I thrash with everything I have, every ounce of strength I possess. My bag hits the ground with a thud, the contents spilling across the wet pavement. I shriek, the sound tearing from my throat raw and desperate, kicking out wildly, nails clawing at wrists I can’t see clearly. My voice ricochets off the brick walls that line Main Street, but no one answers.
A cloth clamps over my mouth, acrid and stinging, the chemical smell so strong it makes my eyes water instantly. My lungs seize as the tang invades them, burning down my throat. I wrench my head from side to side, fighting for clean air, but the grip only tightens. Panic drums wildly in my chest, a frantic rhythm that drowns out rational thought and reduces me to pure animal instinct.
Dark fabric drops over my eyes. A blindfold yanks down roughly, cutting me off from even the dim glow of lamplight filtering through the fog. The world shrinks into sound and touch alone. Rough hands drag me backward. My gasps and screams are muffled against the chemical-soaked cloth.
“No!” The word dies against the cloth pressed hard over my mouth. I thrash harder, my nails digging deep enough into flesh that I feel skin give way beneath them, but someone wrenches my wrists behind me. The cloth on my mouth presses harder, forcing my head back at an uncomfortable angle. Spots dance behind my closed lids, white and red bursts of light that signal my body beginning to surrender despite my mind's screaming resistance.
I’m pulled into the SUV, then something brushes against my thigh, warm, solid, and achingly familiar. Fur. A wet nose nudging me with unexpected insistence, with what almost feels like concern. My chest convulses with relief before dread crushes it flat, extinguishing that brief flare of hope. Vega. And where Vega is, Luka Barinov is, too.

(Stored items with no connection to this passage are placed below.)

-- ==== Sys2Proof/Laws/WithinKeys.lean ====
section
/-! SUPPORT. What each operation and each meaning may change: energy, the Strongroom and the flash. -/
namespace Sys2Proof.Machine

variable {M : Nat} {s x : State}

theorem State.nrgWrap_in {p2} {p3} (hM : Incl 0x410400100800004 M) (h : Within M s x) : Within M s (State.nrgWrap x p2 p3) := by
  unfold State.nrgWrap
  exact State.notice_in (hM.of rfl) (State.inc_in (hM.of rfl) (hM.of rfl) (State.setFlag_in (hM.of rfl) (hM.of rfl) h))

theorem State.billAdd_in {p2} {p3} (hM : Incl 0x410400100810004 M) (h : Within M s x) : Within M s (State.billAdd x p2 p3) := by
  unfold State.billAdd
  extract_lets -merge +onlyGivenNames v1 v2 v3 v4
  clear_value v1 v2 v3 v4
  refine Within.forEach ?_ (fun y5 y6 h7 => ?_)
  · exact State.setNrgPt_in (hM.of rfl) h
  · exact State.nrgWrap_in (hM.of rfl) h7

theorem State.snapTake_in {p2} {p3} (hM : Incl 0x410400100810004 M) (h : Within M s x) : Within M s (State.snapTake x p2 p3) := by
  unfold State.snapTake
  extract_lets -merge +onlyGivenNames v1
  clear_value v1
  refine Within.ite ?_ (fun _ => ?_)
  · exact h
  · extract_lets -merge +onlyGivenNames v2
    have h3 : Within M s v2 := State.setNrgPt_in (hM.of rfl) h
    clear_value v2
    extract_lets -merge +onlyGivenNames v4
    have h5 : Within M s v4 := by
      unfold v4
      refine Within.forEach ?_ (fun y6 y7 h8 => ?_)
      · exact h3
      · exact State.wr64_in (hM.of rfl) (hM.of rfl) (State.wr64_in (hM.of rfl) (hM.of rfl) h8)
    clear_value v4
    exact State.snapFinish_in (hM.of rfl) (State.wr_in (hM.of rfl) (State.wr_in (hM.of rfl) h5))

theorem State.presetTake_in {p2} {p3} (hM : Incl 0x410400100810004 M) (h : Within M s x) : Within M s (State.presetTake x p2 p3) := by
  unfold State.presetTake
  extract_lets -merge +onlyGivenNames v1
  clear_value v1
  split
  · exact h
  · extract_lets -merge +onlyGivenNames v2
    have h3 : Within M s v2 := State.setNrgPt_in (hM.of rfl) h
    clear_value v2
    refine Within.ite ?_ (fun _ => ?_)
    · extract_lets -merge +onlyGivenNames v4 v5 v6
      clear_value v4 v5 v6
      extract_lets -merge +onlyGivenNames v7
      have h8 : Within M s v7 := State.setNrgPt_in (hM.of rfl) h3
      clear_value v7
      extract_lets -merge +onlyGivenNames v9
      have h10 : Within M s v9 := State.noticeQuiet_in (hM.of rfl) (State.wr_in (hM.of rfl) h8)
      clear_value v9
      exact State.logEvent_in (hM.of rfl) (State.logEvent_in (hM.of rfl) h10)
    · exact State.notice_in (hM.of rfl) (State.wr_in (hM.of rfl) h3)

And then I hear him. That voice I have come to recognize over days of him occupying my café like he owns it.
His voice slices through the dark, cool and merciless. “I want the truth.”
I barely process the words. I can’t make sense of what truth he could possibly want from me, before the chemical on the cloth drags me under. My body surrenders despite every screaming nerve, my eyelids fighting to stay open, maintain consciousness, and hold onto some shred of control. The world drops away, lost to darkness.